Oltre allo stesso Tornatore, che ha lavorato con Morricone per 25 anni, intervengono nel film Clint Eastwood, Bernardo Bertolucci, Carlo Verdone, Hans Zimmer, Vittorio Taviani, Quentin Tarantino, Nicola Piovani, Oliver Stone e Bruce Springsteen.

Come traspare Morricone in Ennio (il film)

Ennio Film

Chi conosce la fama di Morricone si aspetterebbe che il Maestro sapesse di aver lasciato un segno inportante nel mondo della musica e in quello del cinema.

In realtà guardando Ennio (il flm) si vede un Morricone quasi inconsapevole della sua bravura, timido, che per anni ha vissuto col timore di aver “tradito” il suo insegnante di composizione, Goffredo Petrassi.

Appare inoltre come per molto tempo il suo lavoro non fosse visto di buon occhio dagli altri compositori, e di come Morricone ne abbia sentito il peso.

Si percepisce poi la rassegnazione del Maestro quando, nonostante cinque diverse nomination agli oscar, abbia dovuto attendere l’Oscar alla Carriera del 2007 per ritirare l’ambito premio. Un premio accompagnato da una standing ovation di tutta la platea e consegnato dall’amico Clint Eastwood.
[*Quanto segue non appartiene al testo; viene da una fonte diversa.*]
-- ==== Sys2Proof/Laws/Memory.lean ====
section
/-! SUPPORT. The laws of DMEM: a read after a write, the canonical form kept, and equal contents as equal lists. -/

namespace Sys2Proof.Machine

theorem memStore_lookup (m : Memory) (a b : Nat) (v : Byte) (hm : Memory.wf m = true) :
    memLookup (memStore m a v) b = if b = a then v else memLookup m b := by
  induction m with
  | nil =>
    by_cases hb : b = a
    · subst hb; by_cases hv : v = dmemUnwritten <;> simp [memStore, memLookup, hv]
    · have hab : a ≠ b := fun h => hb h.symm
      by_cases hv : v = dmemUnwritten <;> simp [memStore, memLookup, hv, hb, hab]
  | cons p rest ih =>
    obtain ⟨k, w⟩ := p
    have hrest : Memory.wf rest = true := by simp_all [Memory.wf]
    have habove : ∀ c, c ≤ k → memLookup rest c = dmemUnwritten := by
      have h1 : memAbove k rest = true := by simp_all [Memory.wf]
      clear ih hm
      intro c hc
      induction rest generalizing k with
      | nil => rfl
      | cons q more ih2 =>
        obtain ⟨j, x⟩ := q
        have hj : k < j := by simpa [memAbove] using h1
        have h2 : memAbove j more = true := by simp_all [Memory.wf]
        have h3 : Memory.wf more = true := by simp_all [Memory.wf]
        have : j ≠ c := by omega
        simp only [memLookup, this, if_false]
        exact ih2 j h3 h2 (by omega)
    simp only [memStore]
    split
    · rename_i hak
      by_cases hv : v = dmemUnwritten
      · by_cases hb : b = a
        · subst hb; simp [hv, memLookup, habove b (by omega), show k ≠ b by omega]
        · simp [hv, hb]
      · by_cases hb : b = a
        · subst hb; simp [hv, memLookup]
        · simp [hv, hb, memLookup, show a ≠ b from fun h => hb h.symm]
    · split
      · rename_i hak
        subst hak
        by_cases hv : v = dmemUnwritten
        · by_cases hb : b = a
          · subst hb; simp [hv, habove b (by omega)]
          · simp [hv, hb, memLookup, show a ≠ b from fun h => hb h.symm]
        · by_cases hb : b = a
          · subst hb; simp [hv, memLookup]
          · simp [hv, hb, memLookup, show a ≠ b from fun h => hb h.symm]
      · rename_i h1 h2
        by_cases hkb : k = b
        · subst hkb; simp [memLookup, show k ≠ a from fun h => h2 h.symm]
        · simp [memLookup, hkb, ih hrest]

/-- A write reads back. -/
theorem memLookup_memStore_same (m : Memory) (a : Nat) (v : Byte) (hm : Memory.wf m = true) :
    memLookup (memStore m a v) a = v := by
  simp [memStore_lookup m a a v hm]

/-- A write leaves every other address alone. -/
theorem memLookup_memStore_other (m : Memory) (a b : Nat) (v : Byte) (hm : Memory.wf m = true) (h : b ≠ a) :
    memLookup (memStore m a v) b = memLookup m b := by
  simp [memStore_lookup m a b v hm, h]

/-- Every address of a written list is one of the list's or the written one. -/
theorem memAbove_memStore (m : Memory) (a k : Nat) (v : Byte) (hk : k < a) (hm : memAbove k m = true)
    (hw : Memory.wf m = true) : memAbove k (memStore m a v) = true := by
  cases m with
  | nil => simp only [memStore]; split <;> simp [memAbove, hk]
  | cons p rest =>
    obtain ⟨j, w⟩ := p
    have hj : k < j := by simpa [memAbove] using hm
    simp only [memStore]
    split
    · split <;> simp [memAbove, hk, hj]
    · split
      · split
        · cases rest with
          | nil => rfl
          | cons q more =>
            have : j < q.1 := by
              have : memAbove j (q :: more) = true := by simp_all [Memory.wf]
              simpa [memAbove] using this
            simp only [memAbove, decide_eq_true_eq]
            omega
        · simp [memAbove, hk]
      · simp [memAbove, hj]

/-- A write keeps the canonical form. -/
theorem memStore_wf (m : Memory) (a : Nat) (v : Byte) (hm : Memory.wf m = true) :
    Memory.wf (memStore m a v) = true := by
  induction m with
  | nil => by_cases hv : v = dmemUnwritten <;> simp [memStore, Memory.wf, memAbove, hv]
  | cons p rest ih =>
    obtain ⟨k, w⟩ := p
    have hrest : Memory.wf rest = true := by simp_all [Memory.wf]
    have habove : memAbove k rest = true := by simp_all [Memory.wf]
    have hw : w ≠ dmemUnwritten := by simp_all [Memory.wf]
    simp only [memStore]
    split
    · split
      · exact hm
      · simp_all [Memory.wf, memAbove]
    · split
      · split
        · exact hrest
        · simp_all [Memory.wf]
      · rename_i h1 h2
        simp [Memory.wf, ih hrest, hw, memAbove_memStore rest a k v (by omega) habove hrest]

/-- Every address in a written list is in bounds if the list's and the written one are. -/
theorem memStore_bound (m : Memory) (a n : Nat) (v : Byte) (hm : ∀ p ∈ m, p.1 < n) (ha : a < n) :
    ∀ p ∈ memStore m a v, p.1 < n := by
  induction m with
  | nil =>
    intro p hp
    simp only [memStore] at hp
    split at hp <;> simp_all
  | cons q rest ih =>
    obtain ⟨k, w⟩ := q
    have ih' := ih (fun p hp => hm p (by simp [hp]))
    have hk : k < n := hm (k, w) (by simp)
    have hr : ∀ p ∈ rest, p.1 < n := fun p hp => hm p (by simp [hp])
    intro p hp
    simp only [memStore] at hp
    split at hp
    · split at hp
      · exact hm p hp
      · rcases List.mem_cons.mp hp with rfl | hp
        · exact ha
        · exact hm p hp
    · split at hp
      · split at hp
        · exact hr p hp
        · rcases List.mem_cons.mp hp with rfl | hp
          · exact ha
          · exact hr p hp
      · rcases List.mem_cons.mp hp with rfl | hp
        · exact hk
        · exact ih' p hp

/-- What memWrite can do. -/
theorem memWrite_next {s t : State} {a : Nat} {v : Byte} (h : memWrite s a v = .next t) :
    a < 2 ^ s.cfg.dmemAw ∧ t = { s with dmem := memStore s.dmem a v } := by
  unfold memWrite dmemHas at h
  split at h
  · rename_i ha
    exact ⟨by simpa using ha, (Host.Outcome.next.inj h).symm⟩
  · cases h

/-- A host or engine write inside DMEM goes on. -/
theorem memWrite_ok (s : State) (a : Nat) (v : Byte) (h : a < 2 ^ s.cfg.dmemAw) :
    memWrite s a v = .next { s with dmem := memStore s.dmem a v } := by
  simp [memWrite, dmemHas, h]

/-- A read inside DMEM gives the byte. -/
theorem memRead_ok (s : State) (a : Nat) (h : a < 2 ^ s.cfg.dmemAw) :
    memRead s a = some (memLookup s.dmem a) := by
  simp [memRead, dmemHas, h]

end Sys2Proof.Machine
end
Il primo Oscar nella categoria Migliore Colonna Sonora arriverà invece solo nel 2016 per The Hateful Eight, film di Quentin Tarantino.

Il ruolo di Maria Travia

Nell’intervista a Morricone viene citata più volte la moglie Maria Travia ed il ruolo che ha avuto nella carriera dell’autore.

Sposati dal 1956, è una figura di incoraggiamento per Morricone. Lo spinge a proseguire in una direzione che invece veniva vista male da tutti i colleghi compositori e dall’ambiente musicale in generale.

Il legame tra i due è tale che, alla consegna dell’Oscar alla Carriera del 2007, Morricone dice “Dedico questo Oscar a mia moglie Maria che mi ama moltissimo […] e io la amo alla stessa maniera e questo premio è anche per lei.”.

Conclusioni

Ci sono momenti del film nei quali ci siamo emozionati, e qualche lacrima è scesa. Ennio trasmette l’umanità di Morricone, che traspare anche nella sua voce che a volte si incrina ripercorrendo i momenti che più lo hanno segnato nella sua carriera. In diversi momenti alcuni di noi hanno pensato di concludere la visione facendo un applauso in sala, come se fossimo a teatro, ma proprio perché non eravamo a teatro abbiamo desistito. Nonostante ciò, dal fondo della sala è salito il suono dello scrosciare delle mani di altri spettatori, a cui non abbiamo potuto non unirci. Insomma, non possiamo che consigliarvi caldamente di guardare questo film!